At the time, a hurricane had devastated Puerto Rico, multiple earthquakes had hit up and down Mexico, and the air was so toxic in Northern California that it snuck through the cracks and crevices and into closed door houses. I remember nursing my 14-month-old daughter, wondering about the world that she would inherit, the world that I was passing on to her. I kept remembering the quote from Chief Seaettle, “ We do not inherit the Earth from our ancestors, we borrow it from our children.” What was this world that I was leaving from them? Working for a social justice school, where curriculum should be directly linked to the daily lives of our students and the communities we serve, I noticed that even we hit the mark, there was so much that we weren’t preparing our students for – namely how to live in a climate related world. No amount of activism, of organizing will erase the fact that climate change is real. There are processes in places that we cannot change. Given this reality, we need to prepare our youth to live in the newest incarnation of the world. No amount of positive thinking would change that reality. While we still need to fight to lessen the impact of climate change, it’s reality is no longer a hypothetical but a reality.

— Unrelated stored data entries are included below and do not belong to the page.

-- ==== Sys2Proof/Laws/KeepsSeqOps.lean ====
section
/-! SUPPORT. Each operation of Machine/SeqOps.lean makes a change that `Keeps`. -/

namespace Sys2Proof.Machine

end Sys2Proof.Machine
end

At my job, I had dropped to 80% to finish my doctorate in theology. I had received multiple emails from my program, ‘early registration now open,’ then ‘registration now open’, to ‘late registration now open’ and finally an email from the people at registration asking me why I hadn’t signed up for any classes. I realized that my pragmatic anxiety had prevented me from signing up for classes. Because if I signed up, it would mean that I was assuming a ‘business as usual’ model’ where the world would be the same in twenty or thirty years as it was today. And I firmly didn’t believe that. And that reality, for good or bad, is no longer a possibility. So, I quit my doctorate program. I wrote a letter of apology to my advisor and the teachers who had nurtured my intellectual spirit. It was the first time I had thought of leaving my PhD program without a feeling of loss.

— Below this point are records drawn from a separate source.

-- ==== Sys2Proof/Laws/KeepsWheel.lean ====
section
/-! SUPPORT. Each operation of Machine/Wheel.lean makes a change that `Keeps`. -/

namespace Sys2Proof.Machine

theorem whlRefuse_keeps {s₀ : State} (s : State) (p st : Nat) (hk : Keeps s₀ s) : Keeps s₀ (whlRefuse s p st).st := by
  unfold whlRefuse
  try dsimp only
  repeat' first
    | with_reducible first
      | assumption
      | intro _
      | apply State.modWhl_keeps
      | apply refuse_keeps
    | (with_reducible first | apply Keeps.mk_rest | apply Keeps.mk_mem | apply Keeps.mk_sec | apply Keeps.mk_mem_sec) <;> first
      | with_reducible first
        | assumption
        | apply State.modWhl_keeps
        | apply refuse_keeps
    | dsimp only

theorem inStates_keeps {s₀ : State} (p : Nat) (states : List Nat) (s : State) (k : CmdAns) (hk : Keeps s₀ s)
    (ha : Keeps s₀ k.st) : Keeps s₀ (inStates p states s k).st := by
  unfold inStates
  try dsimp only
  repeat' first
    | with_reducible assumption
    | intro _
    | with_reducible apply refuse_keeps
    | with_reducible apply whlRefuse_keeps
    | with_reducible refine Keeps.ite_st ?_ ?_

theorem whlStageBody_keeps {s₀ : State} (sess_ p : Nat) (arg : Octets) (s : State) (hk : Keeps s₀ s) : Keeps s₀ (whlStageBody sess_ p arg s).st := by
  unfold whlStageBody
  try dsimp only
  repeat' first
    | with_reducible first
      | assumption
      | intro _
      | apply State.modWhl_keeps
      | apply doneAt_keeps
      | apply openChan_keeps
      | apply setCave_keeps
      | apply whlRefuse_keeps
      | apply inStates_keeps
      | refine Keeps.ite ?_ ?_
      | refine Keeps.ite_snd ?_ ?_
      | refine Keeps.ite_st ?_ ?_
      | apply Keeps.ite_fst
    | (with_reducible first | apply Keeps.mk_rest | apply Keeps.mk_mem | apply Keeps.mk_sec | apply Keeps.mk_mem_sec) <;> first
      | with_reducible first
        | assumption
        | apply State.modWhl_keeps
        | apply doneAt_keeps
        | apply openChan_keeps
        | apply setCave_keeps
        | apply whlRefuse_keeps
        | apply inStates_keeps
        | refine Keeps.ite ?_ ?_
      | split
    | split
    | dsimp only

theorem whlStageWrite_keeps (s₀ : State) (sess : Nat) (arg : Octets) (s : State) (h : Keeps s₀ s) : Keeps s₀ (whlStageWrite sess arg s).2 := by
  unfold whlStageWrite
  repeat' first
    | with_reducible first
      | assumption
      | intro _
      | apply cmdWrite_keeps
      | apply whlStageBody_keeps
    | dsimp only

theorem execWhlStage_keeps {s₀ : State} (sess : Nat) (arg : Octets) (s : State) (hk : Keeps s₀ s) : KeepsO s₀ (execWhlStage sess arg s) := by
  unfold execWhlStage
  try dsimp only
  repeat' first
    | with_reducible first
      | assumption
      | intro _
      | apply cmdRow_keeps
      | apply whlStageWrite_keeps
      | refine KeepsO.next ?_
    | dsimp only

theorem endStaging_keeps {s₀ : State} (s : State) (p : Nat) (hk : Keeps s₀ s) : Keeps s₀ (endStaging s p) := by
  unfold endStaging
  try dsimp only
  repeat' first
    | with_reducible first
      | assumption
      | intro _
      | apply State.modWhl_keeps
      | apply closeChan_keeps
      | refine Keeps.ite ?_ ?_
      | refine Keeps.ite_st ?_ ?_
    | (with_reducible first | apply Keeps.mk_rest | apply Keeps.mk_mem | apply Keeps.mk_sec | apply Keeps.mk_mem_sec) <;> first
      | with_reducible first
        | assumption
        | apply State.modWhl_keeps
        | apply closeChan_keeps
        | refine Keeps.ite ?_ ?_
      | split
    | split
    | dsimp only

theorem verified_keeps {s₀ : State} (s : State) (p : Nat) (c : EnvelopeCrypto) (hk : Keeps s₀ s) : Keeps s₀ (verified s p c).2 := by
  unfold verified
  try dsimp only
  repeat' first
    | with_reducible first
      | assumption
      | intro _
      | apply State.modWhl_keeps
      | apply dropCave_keeps
      | apply pushReplica_keeps
      | apply endStaging_keeps
      | refine Keeps.ite ?_ ?_
      | refine Keeps.ite_snd ?_ ?_
      | refine Keeps.ite_st ?_ ?_
      | apply Keeps.ite_fst
    | (with_reducible first | apply Keeps.mk_rest | apply Keeps.mk_mem | apply Keeps.mk_sec | apply Keeps.mk_mem_sec) <;> first
      | with_reducible first
        | assumption
        | apply State.modWhl_keeps
        | apply dropCave_keeps
        | apply pushReplica_keeps
        | apply endStaging_keeps
        | refine Keeps.ite ?_ ?_
      | split
    | split
    | dsimp only

theorem whlVerifyBody_keeps {s₀ : State} (c : EnvelopeCrypto) (sess_ p : Nat) (arg_ : Octets) (s : State) (hk : Keeps s₀ s) : Keeps s₀ (whlVerifyBody c sess_ p arg_ s).st := by
  unfold whlVerifyBody
  try dsimp only
  repeat' first
    | with_reducible first
      | assumption
      | intro _
      | apply refuse_keeps
      | apply doneAt_keeps
      | apply inStates_keeps
      | apply verified_keeps
      | refine Keeps.ite ?_ ?_
      | refine Keeps.ite_snd ?_ ?_
      | refine Keeps.ite_st ?_ ?_
      | apply Keeps.ite_fst
    | split
    | dsimp only

theorem execWhlVerify_keeps {s₀ : State} (sess : Nat) (arg : Octets) (crypto : EnvelopeCrypto) (s : State) (hk : Keeps s₀ s) : KeepsO s₀ (execWhlVerify sess arg crypto s) := by
  unfold execWhlVerify
  try dsimp only
  repeat' first
    | with_reducible first
      | assumption
      | intro _
      | apply cmdWrite_keeps
      | apply cmdRow_keeps
      | apply whlVerifyBody_keeps
      | refine KeepsO.next ?_
    | dsimp only

theorem whlVerifyStart_keeps {s₀ : State} (sess_ p : Nat) (arg_ : Octets) (s : State) (hk : Keeps s₀ s) : Keeps s₀ (whlVerifyStart sess_ p arg_ s).st := by
  unfold whlVerifyStart
  try dsimp only
  repeat' first
    | with_reducible first
      | assumption
      | intro _
      | apply State.modWhl_keeps
      | apply started_keeps
      | apply inStates_keeps
    | (with_reducible first | apply Keeps.mk_rest | apply Keeps.mk_mem | apply Keeps.mk_sec | apply Keeps.mk_mem_sec) <;> first
      | with_reducible first
        | assumption
        | apply State.modWhl_keeps
        | apply started_keeps
        | apply inStates_keeps
    | dsimp only

theorem whlVerifyWrite_keeps (s₀ : State) (sess : Nat) (arg : Octets) (s : State) (h : Keeps s₀ s) : Keeps s₀ (whlVerifyWrite sess arg s).2 := by
  unfold whlVerifyWrite
  repeat' first
    | with_reducible first
      | assumption
      | intro _
      | apply cmdWrite_keeps
      | apply whlVerifyStart_keeps
    | dsimp only

theorem execEnvelopeVerifyDone_keeps {s₀ : State} (part : Nat) (crypto : EnvelopeCrypto) (s : State) (hk : Keeps s₀ s) : KeepsO s₀ (execEnvelopeVerifyDone part crypto s) := by
  unfold execEnvelopeVerifyDone
  try dsimp only
  repeat' first
    | with_reducible first
      | assumption
      | intro _
      | apply cmdEnd_keeps
      | apply verified_keeps
      | refine Keeps.ite ?_ ?_
      | refine Keeps.ite_snd ?_ ?_
      | refine Keeps.ite_st ?_ ?_
      | apply Keeps.ite_fst
      | refine KeepsO.ite ?_ ?_
      | refine KeepsO.next ?_
    | split
    | dsimp only

theorem programAll_keeps {s₀ : State} (s : State) (p : Nat) (digest : Octets) (l : List (Nat × ArrImg)) (hk : Keeps s₀ s) : Keeps s₀ (programAll s p digest l).2 := by
  unfold programAll
  try dsimp only
  repeat' first
    | with_reducible first
      | assumption
      | intro _
      | apply startProgram_keeps
      | refine Keeps.ite ?_ ?_
      | refine Keeps.ite_snd ?_ ?_
      | apply Keeps.ite_fst
      | refine Keeps.foldl (fun _ _ _ => ?_) ?_
      | refine Keeps.foldl_snd (fun _ _ _ => ?_) ?_
    | split
    | dsimp only

theorem whlPlaceBody_keeps {s₀ : State} (sess_ p : Nat) (arg : Octets) (s : State) (hk : Keeps s₀ s) : Keeps s₀ (whlPlaceBody sess_ p arg s).st := by
  unfold whlPlaceBody
  try dsimp only
  repeat' first
    | with_reducible first
      | assumption
      | intro _
      | apply State.setWhl_keeps
      | apply State.modWhl_keeps
      | apply doneAt_keeps
      | apply whlRefuse_keeps
      | apply inStates_keeps
      | apply programAll_keeps
      | refine Keeps.ite ?_ ?_
      | refine Keeps.ite_snd ?_ ?_
      | refine Keeps.ite_st ?_ ?_
      | apply Keeps.ite_fst
    | (with_reducible first | apply Keeps.mk_rest | apply Keeps.mk_mem | apply Keeps.mk_sec | apply Keeps.mk_mem_sec) <;> first
      | with_reducible first
        | assumption
        | apply State.setWhl_keeps
        | apply State.modWhl_keeps
        | apply doneAt_keeps
        | apply whlRefuse_keeps
        | apply inStates_keeps
        | apply programAll_keeps
        | refine Keeps.ite ?_ ?_
      | split
    | split
    | dsimp only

At first, I was at a bit of a loss in terms of what I should during the 20% of the time that I was calling my own. I could relax, take a day to rest, restore, heal that which is always inevitably damaged at organizations posing as social justice organizations. Yet, no amount of inner peace would change the world that our children are inheriting. The week before my supposed break, I took a long shower, marveling at the wonder of having clean water, wondering when that would no longer be an option. Would no longer be a possibility for our children. And I decided that I would be part of the change. I needed to shift my world, my work to teaching our students how to survive in the world in which they are inheriting. More than that, they need to learn how to thrive.


Mycelium Youth Network is my answer to the question, ‘how will our young people face climate change with open eyes’. I, and others, will help them create a toolkit that they can use to make the necessary changes in their smaller communities. Join us in our movement to prepare our students for the world they will inherit.